On Friday, June 2, millions of Americans are due a total of $25 billion worth of Social Security payments. More than anything else, that may prove a decisive element in forcing an end to the partisan standoff over raising the federal debt limit.
That obligation is “an enforcement mechanism we can’t ignore,” Democratic Sen. Chris Coons of Delaware, one of President Joe Biden’s top allies in Congress, said on MSNBC Wednesday. “When they find out that they’re not getting that check, our phones will light up like a Christmas tree.”
Treasury Secretary Janet Yellen has repeatedly warned that her department could run out of sufficient cash to make all federal payments as soon as June 1, putting the obligations coming due the next day at risk.
Yellen has also for months said it’s “unlikely” that Social Security benefits could be paid, but also said that there will be “difficult” choices to make if the debt limit isn’t raised and the Treasury runs out of funds. On Wednesday, she declined to specify “what exactly is possible and what is not possible.”
When it comes to Social Security — a vast retirement and disability program that had almost 66 million beneficiaries as of last year — what potentially makes an exception possible is that it has its own funding stream, separate from general government obligations. But even if it’s a theoretical option for the Treasury to keep making payments, experts say it’s legally questionable and in any event logistically challenging.
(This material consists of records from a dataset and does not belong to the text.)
-- ==== Sys2Proof/Certificates/Slice0/Obligations.lean ====
section
/-! DEFINITION. The statements for the provers. Each says what the machine does in the words of the spec's rules: a statement about
one instruction gives its whole next state, so that what it does not name is unchanged. `o.ready s`, `o.data s` and `o.fetched s` are
the operand forms of Machine/Operands.lean: `DATA` can be read, `DATA`, and the state with the reads on record (R61, R74);
`p.reachable s`, `p.address s` and `p.settled s` are the effective address likewise (R78 to R86). -/

open Sys2Proof Sys2Proof.Machine

/-! ## Arithmetic (spec/40_arithmetic.md) -/

/-- ADC with D = 0, in all its forms: R111's pseudocode with the opcodes, lengths and cycles of its rows. The signed reading of a
byte (log 31) and the choice of the four flags (log 15) are general knowledge by the rule's own marks. -/
def Obligations.AdcBinaryResult : Prop :=
  ∀ (o : Operand) (op : Byte) (i : Instr), adcForm o = some (op, i) →
    HasRow i op o.length (readCost o).1 (readCost o).2 ∧
    ∀ s : State, s.p.d = false → o.ready s = true →
      let t : Nat := s.a.toNat + (o.data s).toNat + s.p.c.toNat
      let r : Byte := BitVec.ofNat 8 (t % 256)
      let st : Int := s.a.toInt + (o.data s).toInt + s.p.c.toNat
      exec i s = .next { o.fetched s with
        a := r, pc := s.pc + BitVec.ofNat 16 o.length
        p := { s.p with n := r.getLsbD 7, v := decide (st < -128 ∨ 127 < st), z := decide (r = 0), c := decide (255 < t) } }

/-- SBC with D = 0, in all its forms: R113's pseudocode, where C = 1 means no borrow (spec/90_conflicts.md C1, C3). -/
def Obligations.SbcBinaryResult : Prop :=
  ∀ (o : Operand) (op : Byte) (i : Instr), sbcForm o = some (op, i) →
    HasRow i op o.length (readCost o).1 (readCost o).2 ∧
    ∀ s : State, s.p.d = false → o.ready s = true →
      let t : Int := (s.a.toNat : Int) - (o.data s).toNat - (1 - s.p.c.toNat)
      let r : Byte := BitVec.ofNat 8 (if t < 0 then t + 256 else t).toNat
      let st : Int := s.a.toInt - (o.data s).toInt - (1 - s.p.c.toNat)
      exec i s = .next { o.fetched s with
        a := r, pc := s.pc + BitVec.ofNat 16 o.length
        p := { s.p with n := r.getLsbD 7, v := decide (st < -128 ∨ 127 < st), z := decide (r = 0), c := decide (0 ≤ t) } }

/-- ADC and SBC with D = 1 of valid packed BCD operands: A and C by R112, while N, V and Z are draws (log 14), here some bits. -/
def Obligations.DecimalResultOfValidDigits : Prop :=
  (∀ (o : Operand) (op : Byte) (i : Instr) (s : State), adcForm o = some (op, i) →
    s.p.d = true → o.ready s = true →
    s.a.toNat / 16 ≤ 9 → s.a.toNat % 16 ≤ 9 → (o.data s).toNat / 16 ≤ 9 → (o.data s).toNat % 16 ≤ 9 →
    let t := (10 * (s.a.toNat / 16) + s.a.toNat % 16) + (10 * ((o.data s).toNat / 16) + (o.data s).toNat % 16) + s.p.c.toNat
    ∃ (n v z : Bool) (k : Nat), exec i s = .next { o.fetched s with
      a := BitVec.ofNat 8 (16 * (t % 100 / 10) + t % 10), pc := s.pc + BitVec.ofNat 16 o.length, draws := k
      p := { s.p with n := n, v := v, z := z, c := decide (99 < t) } }) ∧
  (∀ (o : Operand) (op : Byte) (i : Instr) (s : State), sbcForm o = some (op, i) →
    s.p.d = true → o.ready s = true →
    s.a.toNat / 16 ≤ 9 → s.a.toNat % 16 ≤ 9 → (o.data s).toNat / 16 ≤ 9 → (o.data s).toNat % 16 ≤ 9 →
    let t : Int := (10 * (s.a.toNat / 16) + s.a.toNat % 16 : Nat) - (10 * ((o.data s).toNat / 16) + (o.data s).toNat % 16 : Nat)
      - (1 - s.p.c.toNat)
    let u : Nat := (if t < 0 then t + 100 else t).toNat
    ∃ (n v z : Bool) (k : Nat), exec i s = .next { o.fetched s with
      a := BitVec.ofNat 8 (16 * (u / 10) + u % 10), pc := s.pc + BitVec.ofNat 16 o.length, draws := k
      p := { s.p with n := n, v := v, z := z, c := decide (0 ≤ t) } })

/-- ADC and SBC with D = 1 when a digit of A or of `DATA` is above 9: they complete with draws in A, N, V, Z and C and change
nothing else (R112, log 14). -/
def Obligations.DecimalResultOfOtherDigits : Prop :=
  ∀ (f : Operand → Option (Byte × Instr)), f ∈ [adcForm, sbcForm] →
  ∀ (o : Operand) (op : Byte) (i : Instr) (s : State), f o = some (op, i) → s.p.d = true → o.ready s = true →
    (9 < s.a.toNat / 16 ∨ 9 < s.a.toNat % 16 ∨ 9 < (o.data s).toNat / 16 ∨ 9 < (o.data s).toNat % 16) →
    ∃ (a : Byte) (n v z c : Bool) (k : Nat), exec i s = .next { o.fetched s with
      a := a, pc := s.pc + BitVec.ofNat 16 o.length, draws := k
      p := { s.p with n := n, v := v, z := z, c := c } }

/-- R113's derived law: binary SBC of `DATA` does what binary ADC of `255 - DATA` does, on every state with D = 0. -/
def Obligations.SbcIsAdcOfComplement : Prop :=
  ∀ (m : Byte) (s : State), s.p.d = false → exec (.sbcImm m) s = exec (.adcImm (BitVec.ofNat 8 (255 - m.toNat))) s

/-- The bit formulas for V that R111 and R113 derive. -/
def Obligations.OverflowFromSignBits : Prop :=
  ∀ (m : Byte) (s t : State), s.p.d = false →
    (exec (.adcImm m) s = .next t → t.p.v = ((s.a ^^^ t.a) &&& (m ^^^ t.a)).getLsbD 7) ∧
    (exec (.sbcImm m) s = .next t → (t.p.v = true ↔ s.a.getLsbD 7 ≠ m.getLsbD 7 ∧ t.a.getLsbD 7 ≠ s.a.getLsbD 7))

/-- CMP in all its forms, whatever C and D hold: R114. -/
def Obligations.CmpResult : Prop :=
  ∀ (o : Operand) (op : Byte) (i : Instr), cmpForm o = some (op, i) →
    HasRow i op o.length (readCost o).1 (readCost o).2 ∧
    ∀ s : State, o.ready s = true →
      exec i s = .next { o.fetched s with
        pc := s.pc + BitVec.ofNat 16 o.length
        p := { s.p with
          n := decide (128 ≤ (s.a.toNat + 256 - (o.data s).toNat) % 256), z := decide (s.a = o.data s)
          c := decide ((o.data s).toNat ≤ s.a.toNat) } }

/-- CPX and CPY in all their forms: R115 and R116, which rest on analogy with CMP by their own marks. -/
def Obligations.CpxCpyResult : Prop :=
  (∀ (o : Operand) (op : Byte) (i : Instr), cpxForm o = some (op, i) →
    HasRow i op o.length (readCost o).1 (readCost o).2 ∧
    ∀ s : State, o.ready s = true →
      exec i s = .next { o.fetched s with
        pc := s.pc + BitVec.ofNat 16 o.length
        p := { s.p with
          n := decide (128 ≤ (s.x.toNat + 256 - (o.data s).toNat) % 256), z := decide (s.x = o.data s)
          c := decide ((o.data s).toNat ≤ s.x.toNat) } }) ∧
  (∀ (o : Operand) (op : Byte) (i : Instr), cpyForm o = some (op, i) →
    HasRow i op o.length (readCost o).1 (readCost o).2 ∧
    ∀ s : State, o.ready s = true →
      exec i s = .next { o.fetched s with
        pc := s.pc + BitVec.ofNat 16 o.length
        p := { s.p with
          n := decide (128 ≤ (s.y.toNat + 256 - (o.data s).toNat) % 256), z := decide (s.y = o.data s)
          c := decide ((o.data s).toNat ≤ s.y.toNat) } })

/-- "Multi-byte arithmetic is built by chaining C" (R117): CLC, then ADC on the low bytes with the sum put away in RAM, then ADC on the
high bytes. The two result bytes are the 16-bit sum, C its carry and V its signed overflow. -/
def Obligations.SixteenBitAddition : Prop :=
  ∀ (u w : Addr) (k : Byte) (s : State), s.p.d = false → s.kindAt (zext16 k) = .ram →
    ∃ t, execAll [.clc, .ldaImm (lowByte u), .adcImm (lowByte w), .staZp k, .ldaImm (highByte u), .adcImm (highByte w)] s = .next t ∧
      wordOf (t.byteAt (zext16 k)) t.a = u + w ∧ t.p.c = decide (65535 < u.toNat + w.toNat) ∧
      t.p.v = decide (u.toInt + w.toInt < -32768 ∨ 32767 < u.toInt + w.toInt) ∧ t.pc = s.pc + 11

/-! ## Logic (spec/41_logic.md) -/

/-- AND, EOR and ORA in all their forms: R121 to R123, bit by bit as R120's truth tables have it (flags: log 15). -/
def Obligations.LogicResults : Prop :=
  ∀ (f : Operand → Option (Byte × Instr)) (table : Bool → Bool → Bool),
    (f, table) ∈ [(andForm, fun a m => a && m), (eorForm, fun a m => a != m), (oraForm, fun a m => a || m)] →
  ∀ (o : Operand) (op : Byte) (i : Instr), f o = some (op, i) →
    HasRow i op o.length (readCost o).1 (readCost o).2 ∧
    ∀ s : State, o.ready s = true → ∃ r : Byte,
      (∀ k, k < 8 → r.getLsbD k = table (s.a.getLsbD k) ((o.data s).getLsbD k)) ∧
      exec i s = .next { o.fetched s with
        a := r, pc := s.pc + BitVec.ofNat 16 o.length, p := { s.p with n := r.getLsbD 7, z := decide (r = 0) } }

/-- BIT in its two forms: N and V are bits 7 and 6 of `DATA` itself, Z is that of the AND, and A is unchanged (R124). -/
def Obligations.BitResult : Prop :=
  ∀ (o : Operand) (op : Byte) (i : Instr), bitForm o = some (op, i) →
    HasRow i op o.length (readCost o).1 (readCost o).2 ∧
    ∀ s : State, o.ready s = true →
      exec i s = .next { o.fetched s with
        pc := s.pc + BitVec.ofNat 16 o.length
        p := { s.p with n := (o.data s).getLsbD 7, v := (o.data s).getLsbD 6, z := decide (s.a &&& o.data s = 0) } }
Which leaves the beneficiaries at risk. Those who are due to receive their money next week are retirees aged 88 and older, along with low-income individuals with disabilities.
“It’s a cruel twist of fate,” said Kathleen Romig, director of Social Security and disability policy at the Center on Budget and Policy Priorities in Washington. “The first people to have their benefits risked by this are the oldest and the poorest Social Security beneficiaries, who are paid in week one.”
House Speaker Kevin McCarthy hasn’t included Social Security in the sweeping cuts to spending that Republicans are demanding in return for supporting an increase in the debt ceiling. So any payments that aren’t made on time would be distributed once the borrowing limit was lifted.
The Treasury is slated to make $100 billion in Social Security payments in four installments next month — June 2, June 14, June 21 and June 28, according to a recent analysis by the Bipartisan Policy Center in Washington. So the longer an impasse continues once the debt limit is reached, the bigger the late payments bill might get.
Millions of others would also be affected, including those getting civil or military salaries and recipients of food stamps, health insurance and other benefits.
Social Security is somewhat separate from many other programs, however. The benefits draw on the contributions that workers have made. For decades, the system’s income was greater than the payouts, and a “trust fund” developed to park the excess. The Treasury issued special, non-tradeable securities for that surplus — which is included in the $31.4 trillion statutory ceiling.
When payments are due, the special Treasuries are liquidated — giving room to the Treasury under the debt limit to sell tradeable bills to the public, which generates cash the department can then distribute to beneficiaries.
“The headroom created by trust-fund dynamics would give the Treasury added borrowing authority to raise cash in the market,” said Lou Crandall, chief economist at Wrightson ICAP, a veteran analyst of Treasury debt. The nature of the accounting “means that Social Security payments are insulated from debt-ceiling constraints to a considerable degree,” he said.
If faced with the brutal situation of having insufficient cash, the Biden administration would be likely to at least try to prioritize Social Security, a former White House economic aide who now counsels market participants said.
Even if the Treasury were successful in doing that, however, it would likely run into legal problems, history suggests.
When a debt-limit breach was looming in 1996, Congress passed legislation granting the Treasury special borrowing authority on a temporary basis to ensure that Social Security payments were made on time. That left an impression that congressional action was needed for such a move.
During a debt-ceiling showdown in 1985, the Treasury redeemed some of the non-tradeable securities in the Social Security trust fund to stay under the limit. The General Accountability Office, a federal watchdog, examined that move and found it appeared to violate requirements of the Social Security Act.
“Those two actions taken collectively mean the courts are going to decide that Congress has to explicitly give Treasury the authority to prioritize payments, so they can’t do it,” said Douglas Holtz-Eakin, president of American Action Forum and a former director of the Congressional Budget Office.
What’s most likely if the Treasury did run out of sufficient cash is that Social Security checks would be postponed, said Jagadeesh Gokhale, a member of the Social Security Advisory Board, an independent agency that advises the president, Congress and the Social Security Administration on policy.
Given the political dangers for both political parties, he said, there’s immense pressure to ensure it never comes to that.
“It’s a risk for both sides — it’s hard to know in advance who would be blamed more,” said Gokhale, who is also director of special projects at the Penn Wharton Budget Model. “It’s difficult to know how the political cookie will crumble if there are delayed payments.”